Read through the listing and copy every line that contains the word "execHaltAtOnce".

-- -- --

theorem kept_holdCmd {s0 : State} {s : State} {h0 : DgHdr} {c : TCmd} {pool : Bool} (h : Kept s0 s) : Kept s0 (holdCmd s h0 c pool) := by
  unfold holdCmd
  (try dsimp only); repeat' (first | with_reducible assumption | intro _ | simp only [kept_upd] | split | dsimp only)

theorem kept_resendStored {s0 : State} {s : State} {h0 : DgHdr} (h : Kept s0 s) : Kept s0 (resendStored s h0) := by
  unfold resendStored
  (try dsimp only); repeat' (first
      | with_reducible assumption | intro _ | simp only [kept_upd] | (with_reducible refine Kept.fst (by assumption) ?_)
      | (with_reducible refine Kept.snd (by assumption) ?_) | (with_reducible refine KeptE.get (by assumption) ?_) | split
      | dsimp only)

theorem kept_sequenceCmd {s0 : State} {s : State} {h0 : DgHdr} {c : TCmd} (h : Kept s0 s) : Kept s0 (sequenceCmd s h0 c) := by
  unfold sequenceCmd
  (try dsimp only); repeat' (first
      | with_reducible assumption | intro _ | with_reducible apply kept_incr | with_reducible apply kept_holdCmd
      | with_reducible apply kept_drainStream | with_reducible apply kept_startCmd | with_reducible apply kept_resendStored
      | split | dsimp only)

theorem kept_flushRelay {s0 : State} {s : State} (h : Kept s0 s) : Kept s0 (flushRelay s) := by
  unfold flushRelay
  (try dsimp only); repeat' (first
      | with_reducible assumption | intro _ | with_reducible apply kept_sendCtl | simp only [kept_upd]
      | with_reducible refine Kept.foldl ?_ ?_ | with_reducible refine Kept.foldlFst ?_ ?_
      | (with_reducible refine Kept.fst (by assumption) ?_) | (with_reducible refine Kept.snd (by assumption) ?_)
      | (with_reducible refine KeptE.get (by assumption) ?_) | split | dsimp only)

theorem kept_bootCmd {s0 : State} {s : State} {h0 : DgHdr} {c : TCmd} (h : Kept s0 s) : Kept s0 (bootCmd s h0 c) := by
  unfold bootCmd
  (try dsimp only); repeat' (first
      | with_reducible assumption | intro _ | with_reducible apply kept_runSteps | with_reducible apply kept_finishCmd
      | simp only [kept_upd] | (with_reducible refine Kept.fst (by assumption) ?_)
      | (with_reducible refine Kept.snd (by assumption) ?_) | (with_reducible refine KeptE.get (by assumption) ?_) | split
      | dsimp only)

theorem kept_dgram {s0 : State} {s : State} {h0 : DgHdr} {c : TCmd} (h : Kept s0 s) : Kept s0 (dgram s h0 c) := by
  unfold dgram
  (try dsimp only); repeat' (first
      | with_reducible assumption | intro _ | with_reducible apply kept_flushRelay | with_reducible apply kept_bootCmd
      | with_reducible apply kept_arrive | with_reducible apply kept_sequenceCmd | split | dsimp only)

theorem kept_execCmdNop {h0 : DgHdr} {s : State} {v0 : State} (hu : execCmdNop h0 s = .next v0) : Kept s v0 := by
  have h := Kept.refl s
  unfold execCmdNop at hu
  (repeat' split at hu) <;> first
    | (injection hu with hu; subst hu; (try dsimp only); repeat' (first
        | with_reducible assumption | intro _ | with_reducible apply kept_dgram | split | dsimp only))
    | (cases hu; done)

theorem kept_execLoad {h0 : DgHdr} {a : LoadArgs} {s : State} {v0 : State} (hu : execLoad h0 a s = .next v0) : Kept s v0 := by
  have h := Kept.refl s
  unfold execLoad at hu
  (repeat' split at hu) <;> first
    | (injection hu with hu; subst hu; (try dsimp only); repeat' (first
        | with_reducible assumption | intro _ | with_reducible apply kept_dgram | split | dsimp only))
    | (cases hu; done)

theorem kept_execRun {h0 : DgHdr} {s : State} {v0 : State} (hu : execRun h0 s = .next v0) : Kept s v0 := by
  have h := Kept.refl s
  unfold execRun at hu
  (repeat' split at hu) <;> first
    | (injection hu with hu; subst hu; (try dsimp only); repeat' (first
        | with_reducible assumption | intro _ | with_reducible apply kept_dgram | split | dsimp only))
    | (cases hu; done)

theorem kept_execHaltAtStepPoint {h0 : DgHdr} {res : Nat} {s : State} {v0 : State} (hu : execHaltAtStepPoint h0 res s = .next v0) : Kept s v0 := by
  have h := Kept.refl s
  unfold execHaltAtStepPoint at hu
  (repeat' split at hu) <;> first
    | (injection hu with hu; subst hu; (try dsimp only); repeat' (first
        | with_reducible assumption | intro _ | with_reducible apply kept_dgram | split | dsimp only))
    | (cases hu; done)

theorem kept_execHaltAtOnce {h0 : DgHdr} {res : Nat} {s : State} {v0 : State} (hu : execHaltAtOnce h0 res s = .next v0) : Kept s v0 := by
  have h := Kept.refl s
  unfold execHaltAtOnce at hu
  (repeat' split at hu) <;> first
    | (injection hu with hu; subst hu; (try dsimp only); repeat' (first
        | with_reducible assumption | intro _ | with_reducible apply kept_dgram | split | dsimp only))
    | (cases hu; done)

theorem kept_execInput {h0 : DgHdr} {a : InputArgs} {s : State} {v0 : State} (hu : execInput h0 a s = .next v0) : Kept s v0 := by
  have h := Kept.refl s
  unfold execInput at hu
  (repeat' split at hu) <;> first
    | (injection hu with hu; subst hu; (try dsimp only); repeat' (first
        | with_reducible assumption | intro _ | with_reducible apply kept_dgram | split | dsimp only))
    | (cases hu; done)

-- -- --

*REPLY TO THE TASK*
theorem kept_execHaltAtOnce {h0 : DgHdr} {res : Nat} {s : State} {v0 : State} (hu : execHaltAtOnce h0 res s = .next v0) : Kept s v0 := by
  unfold execHaltAtOnce at hu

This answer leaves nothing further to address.